We have currently set the cache eviction to trigger at 70% of heap usage, which evicts cache entries using the LRU algorithm. We have been seeing some inconsistencies in the data due to the cache eviction. We have spotted scenarios, where cache eviction evicted some or many of the entries, but not the marker key, that brings inconsistency to that object, as application thinks that we have all the entries but actually we don't.
To fix this, we also implemented a listener for the destroy, but somehow this is also not fixing the issue.
'''
@Override
public void afterDestroy(EntryEvent<String, BitmapSketch> event) {
String regionKey = event.getKey();
Region<String, BitmapSketch> region = event.getRegion();
// take action only when non-marker key is evicted and marker key is still present
if (regionKey != null && !regionKey.startsWith("[")) {
//asynchronus call
reloadExecutor.submit(
() -> {
String markerKey = "[".concat(regionKey.substring(0, regionKey.indexOf("_")).trim().concat("]"));
//check for marker key presence before removing the marker key
if (region.containsKey(markerKey)) {
logger.info("FixGeodeCacheInconsistency : Marker key exist !!! Deleting the marker key associated with the entry key. Region: `{}`; Entry Key: `{}`; Marker Key: `{}`",
region.getName(), regionKey, markerKey);
//remove the marker key from the region to bring consistency for the sketch
region.remove(markerKey);
logger.info("FixGeodeCacheInconsistency : Marker key destroyed. Region: `{}`; Entry Key: `{}`; Marker Key: `{}`",
region.getName(), regionKey, markerKey);
}
});
}
}
'''
We are now in the run to look for some other more reliable solution and trying to take a deeper look at the problem.
Couple of notes
- We are breaking one big object and storing the parts as entries in the region.
- We add one marker key to the region to determine the object existence
- We read all the parts of this object from the region to create the big object
- Geode region does not know the connection between these parts
A simple example of one such object. For example, the object is E12345
- Marker key:- [E12345]
- Parts/Entries:- E12345_00, E12345_01, E12345_02, E12345_03, E12345_04, E12345_05 and so on....

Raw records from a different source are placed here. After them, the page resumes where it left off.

-- ==== Sys2Proof/Machine/Regs.lean ====
section
/-! DEFINITION. The register map: every register of Table 23-2 by its offset in register space (its BAR0 offset,
R39), and every field of the defining chapters' register tables by its register, lowest bit and width. -/
namespace Sys2Proof

/-- A field of a register: the register's offset, the field's lowest bit and its width. -/
structure Fld where
  reg : Nat
  lo : Nat
  width : Nat
  deriving DecidableEq, Repr

/-! ### Block DEV at 0x40000000 (Table 23-1, Table 23-2) -/
abbrev R.DEV_ID : Nat := 0x0
abbrev R.DEV_DIE_LO : Nat := 0x4
abbrev R.DEV_DIE_HI : Nat := 0x8
abbrev R.DEV_ALARM : Nat := 0x10
abbrev R.DEV_ALARM_TEST : Nat := 0x14
abbrev R.DEV_ALARM_CNT : Nat := 0x18
def F.DEV_DIE_LO_DIE : Fld := ⟨R.DEV_DIE_LO, 0, 32⟩
def F.DEV_DIE_HI_DIE : Fld := ⟨R.DEV_DIE_HI, 0, 32⟩
def F.DEV_ALARM_SRC : Fld := ⟨R.DEV_ALARM, 0, 10⟩
def F.DEV_ALARM_TEST_FORCE : Fld := ⟨R.DEV_ALARM_TEST, 0, 1⟩
def F.DEV_ALARM_CNT_COUNT : Fld := ⟨R.DEV_ALARM_CNT, 0, 32⟩

/-! ### Block PWR at 0x40010000 (Table 23-1, Table 23-2) -/
abbrev R.PWR_STAT : Nat := 0x10000
abbrev R.PWR_CTL : Nat := 0x10004
abbrev R.PWR_GRANT_CTL : Nat := 0x10008
abbrev R.PWR_WAKE_EN : Nat := 0x1000C
abbrev R.PWR_WAKE_SRC : Nat := 0x10010
abbrev R.PWR_WAKE_TIMER : Nat := 0x10014
abbrev R.PWR_SLEEP_BANKS : Nat := 0x10018
abbrev R.PWR_BANK_DEF : Nat := 0x1001C
abbrev R.PWR_EVT : Nat := 0x10020
abbrev R.PWR_RAIL_STAT : Nat := 0x10024
abbrev R.PWR_START_TIME : Nat := 0x10028
abbrev R.PWR_GRANT_WAIT : Nat := 0x1002C
def F.PWR_STAT_STATE : Fld := ⟨R.PWR_STAT, 0, 2⟩
def F.PWR_STAT_STAGE : Fld := ⟨R.PWR_STAT, 4, 3⟩
def F.PWR_STAT_GROUP : Fld := ⟨R.PWR_STAT, 8, 3⟩
def F.PWR_STAT_WAVE : Fld := ⟨R.PWR_STAT, 12, 4⟩
def F.PWR_STAT_GRANT_IN : Fld := ⟨R.PWR_STAT, 16, 1⟩
def F.PWR_STAT_GRANT_OUT : Fld := ⟨R.PWR_STAT, 17, 1⟩
def F.PWR_STAT_SELF_GRANT : Fld := ⟨R.PWR_STAT, 18, 1⟩
def F.PWR_STAT_RECOVERY : Fld := ⟨R.PWR_STAT, 19, 1⟩
def F.PWR_STAT_BUSY : Fld := ⟨R.PWR_STAT, 20, 1⟩
def F.PWR_CTL_TARGET : Fld := ⟨R.PWR_CTL, 0, 1⟩
def F.PWR_GRANT_CTL_POINT : Fld := ⟨R.PWR_GRANT_CTL, 0, 3⟩
def F.PWR_GRANT_CTL_TIMEOUT : Fld := ⟨R.PWR_GRANT_CTL, 8, 8⟩
def F.PWR_WAKE_EN_PIN : Fld := ⟨R.PWR_WAKE_EN, 0, 1⟩
def F.PWR_WAKE_SRC_PIN : Fld := ⟨R.PWR_WAKE_SRC, 0, 1⟩
def F.PWR_WAKE_EN_TIMER : Fld := ⟨R.PWR_WAKE_EN, 1, 1⟩
def F.PWR_WAKE_SRC_TIMER : Fld := ⟨R.PWR_WAKE_SRC, 1, 1⟩
def F.PWR_WAKE_EN_CHAIN : Fld := ⟨R.PWR_WAKE_EN, 2, 1⟩
def F.PWR_WAKE_SRC_CHAIN : Fld := ⟨R.PWR_WAKE_SRC, 2, 1⟩
def F.PWR_WAKE_EN_PERST : Fld := ⟨R.PWR_WAKE_EN, 3, 1⟩
def F.PWR_WAKE_SRC_PERST : Fld := ⟨R.PWR_WAKE_SRC, 3, 1⟩
def F.PWR_WAKE_EN_CAN_SW : Fld := ⟨R.PWR_WAKE_EN, 4, 1⟩
def F.PWR_WAKE_SRC_CAN_SW : Fld := ⟨R.PWR_WAKE_SRC, 4, 1⟩
def F.PWR_WAKE_EN_LIN : Fld := ⟨R.PWR_WAKE_EN, 5, 1⟩
def F.PWR_WAKE_SRC_LIN : Fld := ⟨R.PWR_WAKE_SRC, 5, 1⟩
def F.PWR_WAKE_SRC_LATE : Fld := ⟨R.PWR_WAKE_SRC, 8, 1⟩
def F.PWR_WAKE_TIMER_MS : Fld := ⟨R.PWR_WAKE_TIMER, 0, 24⟩
def F.PWR_SLEEP_BANKS_RET : Fld := ⟨R.PWR_SLEEP_BANKS, 0, 8⟩
def F.PWR_BANK_DEF_ON : Fld := ⟨R.PWR_BANK_DEF, 0, 8⟩
def F.PWR_EVT_BO_VCC : Fld := ⟨R.PWR_EVT, 0, 1⟩
def F.PWR_EVT_BO_AUX : Fld := ⟨R.PWR_EVT, 1, 1⟩
def F.PWR_EVT_BO_SER : Fld := ⟨R.PWR_EVT, 2, 1⟩
def F.PWR_EVT_BO_IO : Fld := ⟨R.PWR_EVT, 3, 1⟩
def F.PWR_EVT_GRANT_TO : Fld := ⟨R.PWR_EVT, 4, 1⟩
def F.PWR_EVT_RAIL_OFF_SLEEP : Fld := ⟨R.PWR_EVT, 5, 1⟩
def F.PWR_RAIL_STAT_VCC : Fld := ⟨R.PWR_RAIL_STAT, 0, 1⟩
def F.PWR_RAIL_STAT_VCCAUX : Fld := ⟨R.PWR_RAIL_STAT, 1, 1⟩
def F.PWR_RAIL_STAT_VCCOWL : Fld := ⟨R.PWR_RAIL_STAT, 2, 1⟩
def F.PWR_RAIL_STAT_VCCSER : Fld := ⟨R.PWR_RAIL_STAT, 3, 1⟩
def F.PWR_RAIL_STAT_VCCSERA : Fld := ⟨R.PWR_RAIL_STAT, 4, 1⟩
def F.PWR_RAIL_STAT_VCCIO : Fld := ⟨R.PWR_RAIL_STAT, 8, 8⟩
def F.PWR_START_TIME_US : Fld := ⟨R.PWR_START_TIME, 0, 24⟩
def F.PWR_GRANT_WAIT_US : Fld := ⟨R.PWR_GRANT_WAIT, 0, 24⟩

/-! ### Block RST at 0x40020000 (Table 23-1, Table 23-2) -/
abbrev R.RST_CAUSE : Nat := 0x20000
abbrev R.RST_CTL : Nat := 0x20004
abbrev R.RST_DRAIN : Nat := 0x20008
abbrev R.RST_UNIT : Nat := 0x2000C
abbrev R.RST_DOM_REQ : Nat := 0x20010
abbrev R.RST_DOM_HOLD : Nat := 0x20014
abbrev R.RST_DOM_FENCED : Nat := 0x20018
abbrev R.RST_DOM_INRST : Nat := 0x2001C
abbrev R.RST_DOM_RDYTO : Nat := 0x20020
abbrev R.RST_MIDBURST : Nat := 0x20024
abbrev R.RST_CNT_CLR : Nat := 0x20028
abbrev R.RST_LOG_HEAD : Nat := 0x20040
abbrev R.RST_LOG_SEL : Nat := 0x20044
abbrev R.RST_LOG_W (i : Nat) : Nat := 0x20048 + 4 * (i % 4)
abbrev R.RST_DOM_STAT (i : Nat) : Nat := 0x20100 + 4 * (i % 24)
def F.RST_CAUSE_LAST : Fld := ⟨R.RST_CAUSE, 0, 4⟩
def F.RST_CAUSE_COUNT : Fld := ⟨R.RST_CAUSE, 8, 8⟩
def F.RST_CTL_WDT_ESC : Fld := ⟨R.RST_CTL, 0, 1⟩
def F.RST_CTL_CHN_RST_EN : Fld := ⟨R.RST_CTL, 1, 1⟩
def F.RST_CTL_ALARM_RDYTO : Fld := ⟨R.RST_CTL, 2, 1⟩
def F.RST_DRAIN_US : Fld := ⟨R.RST_DRAIN, 0, 11⟩
def F.RST_UNIT_KEY : Fld := ⟨R.RST_UNIT, 0, 16⟩
def F.RST_DOM_REQ_REQ : Fld := ⟨R.RST_DOM_REQ, 0, 24⟩
def F.RST_DOM_HOLD_HOLD : Fld := ⟨R.RST_DOM_HOLD, 0, 24⟩
def F.RST_DOM_FENCED_FENCED : Fld := ⟨R.RST_DOM_FENCED, 0, 24⟩
def F.RST_DOM_INRST_INRST : Fld := ⟨R.RST_DOM_INRST, 0, 24⟩
def F.RST_DOM_RDYTO_RDYTO : Fld := ⟨R.RST_DOM_RDYTO, 0, 24⟩
def F.RST_MIDBURST_COUNT : Fld := ⟨R.RST_MIDBURST, 0, 16⟩
def F.RST_CNT_CLR_DOM : Fld := ⟨R.RST_CNT_CLR, 0, 24⟩
def F.RST_CNT_CLR_MIDBURST : Fld := ⟨R.RST_CNT_CLR, 24, 1⟩
def F.RST_DOM_STAT_RESETS (i : Nat) : Fld := ⟨R.RST_DOM_STAT i, 0, 8⟩
def F.RST_DOM_STAT_ABORTS (i : Nat) : Fld := ⟨R.RST_DOM_STAT i, 8, 12⟩
def F.RST_DOM_STAT_DISCARDS (i : Nat) : Fld := ⟨R.RST_DOM_STAT i, 20, 12⟩
def F.RST_LOG_HEAD_INDEX : Fld := ⟨R.RST_LOG_HEAD, 0, 6⟩
def F.RST_LOG_HEAD_COUNT : Fld := ⟨R.RST_LOG_HEAD, 16, 16⟩
def F.RST_LOG_SEL_INDEX : Fld := ⟨R.RST_LOG_SEL, 0, 6⟩

/-! ### Block CFG at 0x40030000 (Table 23-1, Table 23-2) -/
abbrev R.CFG_STAT : Nat := 0x30000
abbrev R.CFG_CTL : Nat := 0x30004
abbrev R.CFG_BOOT_LOG : Nat := 0x30008
abbrev R.CFG_BOOT_SEL : Nat := 0x3000C
abbrev R.CFG_SEQ_STAT : Nat := 0x30010
abbrev R.CFG_LOCK_MISS : Nat := 0x30014
abbrev R.CFG_PLANE (i : Nat) : Nat := 0x30020 + 4 * (i % 2)
abbrev R.CFG_WEAR (i : Nat) : Nat := 0x30028 + 4 * (i % 2)
abbrev R.CFG_HO_CNT : Nat := 0x30030
abbrev R.CFG_HO_LAST : Nat := 0x30034
def F.CFG_BOOT_LOG_FINAL : Fld := ⟨R.CFG_BOOT_LOG, 0, 3⟩
def F.CFG_BOOT_LOG_FAILS : Fld := ⟨R.CFG_BOOT_LOG, 4, 3⟩
def F.CFG_BOOT_LOG_ATT0 : Fld := ⟨R.CFG_BOOT_LOG, 8, 6⟩
def F.CFG_BOOT_LOG_ATT1 : Fld := ⟨R.CFG_BOOT_LOG, 14, 6⟩
def F.CFG_BOOT_LOG_ATT2 : Fld := ⟨R.CFG_BOOT_LOG, 20, 6⟩
def F.CFG_BOOT_LOG_ATT3 : Fld := ⟨R.CFG_BOOT_LOG, 26, 6⟩
def F.CFG_STAT_ACTIVE : Fld := ⟨R.CFG_STAT, 0, 1⟩
def F.CFG_STAT_SRC_PLANE : Fld := ⟨R.CFG_STAT, 1, 1⟩
def F.CFG_STAT_BOOT : Fld := ⟨R.CFG_STAT, 2, 1⟩
def F.CFG_STAT_VALID : Fld := ⟨R.CFG_STAT, 4, 2⟩
def F.CFG_STAT_OP : Fld := ⟨R.CFG_STAT, 8, 2⟩
def F.CFG_STAT_OP_PLANE : Fld := ⟨R.CFG_STAT, 10, 1⟩
def F.CFG_STAT_QUEUE : Fld := ⟨R.CFG_STAT, 12, 4⟩
def F.CFG_STAT_CFGSRC : Fld := ⟨R.CFG_STAT, 16, 2⟩
def F.CFG_STAT_SEL_ERR : Fld := ⟨R.CFG_STAT, 18, 1⟩
def F.CFG_STAT_LOCK_TO : Fld := ⟨R.CFG_STAT, 19, 1⟩
def F.CFG_STAT_ROLLBACK : Fld := ⟨R.CFG_STAT, 20, 1⟩
def F.CFG_CTL_WEAR_OVERRIDE : Fld := ⟨R.CFG_CTL, 0, 1⟩
def F.CFG_CTL_LOCKTO_ALARM : Fld := ⟨R.CFG_CTL, 1, 1⟩
def F.CFG_CTL_HO_ALARM : Fld := ⟨R.CFG_CTL, 2, 1⟩
def F.CFG_BOOT_SEL_PLANE : Fld := ⟨R.CFG_BOOT_SEL, 0, 1⟩
def F.CFG_BOOT_SEL_KEY : Fld := ⟨R.CFG_BOOT_SEL, 16, 16⟩
def F.CFG_SEQ_STAT_INDEX : Fld := ⟨R.CFG_SEQ_STAT, 0, 3⟩
def F.CFG_SEQ_STAT_DONE : Fld := ⟨R.CFG_SEQ_STAT, 3, 1⟩
def F.CFG_SEQ_STAT_STEPS : Fld := ⟨R.CFG_SEQ_STAT, 4, 4⟩
def F.CFG_LOCK_MISS_ISL : Fld := ⟨R.CFG_LOCK_MISS, 0, 25⟩
def F.CFG_PLANE_FRAME_CNT (i : Nat) : Fld := ⟨R.CFG_PLANE i, 0, 11⟩
def F.CFG_PLANE_VALID (i : Nat) : Fld := ⟨R.CFG_PLANE i, 16, 1⟩
def F.CFG_PLANE_BOOT_FAILS (i : Nat) : Fld := ⟨R.CFG_PLANE i, 24, 8⟩
def F.CFG_WEAR_WEAR (i : Nat) : Fld := ⟨R.CFG_WEAR i, 0, 32⟩
def F.CFG_HO_CNT_DONE : Fld := ⟨R.CFG_HO_CNT, 0, 16⟩
def F.CFG_HO_CNT_ROLLBACKS : Fld := ⟨R.CFG_HO_CNT, 16, 8⟩
def F.CFG_HO_CNT_ABORTED : Fld := ⟨R.CFG_HO_CNT, 24, 8⟩
def F.CFG_HO_LAST_US : Fld := ⟨R.CFG_HO_LAST, 0, 24⟩

/-! ### Block DEP at 0x40040000 (Table 23-1, Table 23-2) -/
abbrev R.DEP_STAT : Nat := 0x40000
abbrev R.DEP_CTL : Nat := 0x40004
abbrev R.DEP_GEN : Nat := 0x40008
abbrev R.DEP_FLASH : Nat := 0x4000C
abbrev R.DEP_EVT : Nat := 0x40010
abbrev R.DEP_CNT : Nat := 0x40014
abbrev R.DEP_SCRUB : Nat := 0x40018
abbrev R.DEP_CHN : Nat := 0x4001C
abbrev R.DEP_SLOT_W0 (i : Nat) : Nat := 0x40040 + 8 * (i % 8)
abbrev R.DEP_SLOT_W1 (i : Nat) : Nat := 0x40044 + 8 * (i % 8)
def F.DEP_STAT_PRESENT : Fld := ⟨R.DEP_STAT, 0, 1⟩
def F.DEP_STAT_FORMATTED : Fld := ⟨R.DEP_STAT, 1, 1⟩
def F.DEP_STAT_MODE : Fld := ⟨R.DEP_STAT, 2, 2⟩
def F.DEP_STAT_CLK : Fld := ⟨R.DEP_STAT, 4, 3⟩
def F.DEP_STAT_SUSPEND : Fld := ⟨R.DEP_STAT, 7, 1⟩
def F.DEP_STAT_OP : Fld := ⟨R.DEP_STAT, 8, 3⟩
def F.DEP_STAT_COPY : Fld := ⟨R.DEP_STAT, 11, 1⟩
def F.DEP_STAT_QUEUE : Fld := ⟨R.DEP_STAT, 12, 4⟩
def F.DEP_CTL_SCRUB_EN : Fld := ⟨R.DEP_CTL, 0, 1⟩
def F.DEP_CTL_REFRESH_EN : Fld := ⟨R.DEP_CTL, 1, 1⟩
def F.DEP_CTL_LOST_ALARM : Fld := ⟨R.DEP_CTL, 2, 1⟩
def F.DEP_CTL_SCRUB_HOURS : Fld := ⟨R.DEP_CTL, 8, 8⟩
def F.DEP_GEN_GEN : Fld := ⟨R.DEP_GEN, 0, 32⟩
def F.DEP_FLASH_SECTORS : Fld := ⟨R.DEP_FLASH, 0, 12⟩
def F.DEP_FLASH_MFR : Fld := ⟨R.DEP_FLASH, 16, 8⟩
def F.DEP_EVT_WEAK : Fld := ⟨R.DEP_EVT, 0, 1⟩
def F.DEP_EVT_REFRESHED : Fld := ⟨R.DEP_EVT, 1, 1⟩
def F.DEP_EVT_SLOT_LOST : Fld := ⟨R.DEP_EVT, 2, 1⟩
def F.DEP_EVT_NEW_BAD : Fld := ⟨R.DEP_EVT, 3, 1⟩
def F.DEP_EVT_DIR_COPY_BAD : Fld := ⟨R.DEP_EVT, 4, 1⟩
def F.DEP_EVT_WORN : Fld := ⟨R.DEP_EVT, 5, 1⟩
def F.DEP_EVT_ROUND_ABORT : Fld := ⟨R.DEP_EVT, 6, 1⟩
def F.DEP_EVT_RESEND : Fld := ⟨R.DEP_EVT, 7, 1⟩
def F.DEP_CNT_RETRIES : Fld := ⟨R.DEP_CNT, 0, 16⟩
def F.DEP_CNT_BAD : Fld := ⟨R.DEP_CNT, 16, 16⟩
def F.DEP_SCRUB_PASSES : Fld := ⟨R.DEP_SCRUB, 0, 16⟩
def F.DEP_SCRUB_YIELDS : Fld := ⟨R.DEP_SCRUB, 16, 16⟩
def F.DEP_CHN_ROUNDS : Fld := ⟨R.DEP_CHN, 0, 16⟩
def F.DEP_CHN_RESENDS : Fld := ⟨R.DEP_CHN, 16, 8⟩
def F.DEP_CHN_UNTAKEN : Fld := ⟨R.DEP_CHN, 24, 8⟩
def F.DEP_SLOT_W0_W (i : Nat) : Fld := ⟨R.DEP_SLOT_W0 i, 0, 32⟩
def F.DEP_SLOT_W1_W (i : Nat) : Fld := ⟨R.DEP_SLOT_W1 i, 0, 32⟩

Geode Cache eviction sometimes evict some of the parts but not the marker key, which is causing all the issues.
We are trying to come up with the approach of achieving any of the below.
- Is there an option of grouping related entries together so that Geode knows these are relevant entries for one broader object
- How to make sure that Geode cache eviction is not causing inconsistencies. Currently, it is removing some of the entries and leaving some of them there, that brings inconsistency in the end results
- Is this a good use case for the region locking semantics?
I will be glad to provide more context and details as required.
Any details/guidance/suggestions are appreciated.